Seedwise: Poor man's apothecary
I enjoy finding quotes that inspire me, challenge me, and remind me not just how to garden, but why I garden. Each week I'll choose one to share with you that you can pass on to your gardening friends. If you have favorite quotes let me know and I'll add them to my growing garden of quotes!
This week's quote:
In this photo: Yarrow, Evening Primrose, Parsnip, Green Tub Trug, Copper Plant Marker
Gardening is healing. The hues, scents, and quietude of gardens turn them into healing spaces that feel different from the rest of our lives--giving us a moment of perspective and an opportunity to heal just by slowing down. Sometimes our gardens heal by giving us the freshest food from the best soil. Just being outside and soaking up the sun produces vital vitamin D, the only vitamin your body can make itself. But what about all the vitamins, minerals, and medicines our bodies need?
Over the last century we've moved from fresh picked to picked off the shelf, from soils teaming with life to soils deadened with chemicals, and from farmacy to pharmacy. Historically, many households had an apothecary garden full of important plants that remedied common ailments. You can still grow your own apothecary garden- one that heals through beauty as well as through the medicinal properties of the plants. You can keep this as simple as you want or learn from herbalists some of the more complex ways to use plants.
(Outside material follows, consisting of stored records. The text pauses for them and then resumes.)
-- ==== Sys2Proof/Machine/Step.lean ====
section
/-!
DEFINITION. One step: the command at the front of the queue, or a tick of the time grid when none waits (log entries 1 and 2).
-/

namespace Sys2Proof.Machine

/-- The state with the queue's first command taken off. -/
def State.withPending (s : State) (q : List Instr) : State := { s with pending := q }

/-- Take the command at the front of the queue and perform it; without one, the time grid ticks. -/
def step (s : State) : Host.Outcome State Fault Refusal :=
  match s.pending with
  | [] => .next s.tick
  | c :: rest => exec c (s.withPending rest)

/-- The state with the command that a word of the opcode table spells at the front of its queue. The table gives no row bits, so
no word spells one (log entry 11). -/
def State.withFetchWord (s : State) (nbits w : Nat) : State :=
  match decodeTableWord nbits w with
  | some c => s.withPending (c :: s.pending)
  | none => s

end Sys2Proof.Machine
end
One of the easiest ways to add some healing plants to your garden is by growing individual varieties for herbal teas. One of my favorites is chamomile. Chamomile is easy to grow and self sows- coming back each year. It's also simple to harvest (I use mini-snips) and dry for soothing winter hot teas. Here's how we do it:
Harvest the chamomile when the flowers are full and before the petals begin to bend back. Place them in a single layer on a screen somewhere with good air flow, warmth, but out of direct sun. When they're dry put them in a glass jar with a lid in your kitchen. To me, chamomile can be used both as a stimulant and sedative. The cuteness quotient of a jar of these tiny yellow and white flowers will brighten any mood, and a properly steeped cup of tea can quickly calm your nerves.
We've been getting creative with herbs here at the Seed Library. I love herbal infused summer drinks. Learn from Steven how to make refreshing beverages in Stay Cool with Summertime Teas. Our handmade soaps use herbs and seeds from the garden to both scrub off dirt and moisturize at the same time and our all-natural bug spray (the only one we use on the farm!) uses plant power to keep the bugs off so you can stop swatting and relax in your garden.
One more way that gardens can heal is one of the most important. Gardens give us a way to heal others. Share something fresh you've grown with a neighbor. Pick a bouquet to bring to work and brighten the office. Invite a friend to sit with you in the garden (and do a little weeding). Donate fresh vegetables to your local food pantry. No matter our wealth, we can all generously share the riches of our gardens. Through sharing our bounty we can extend nature's healing touch beyond the garden gate.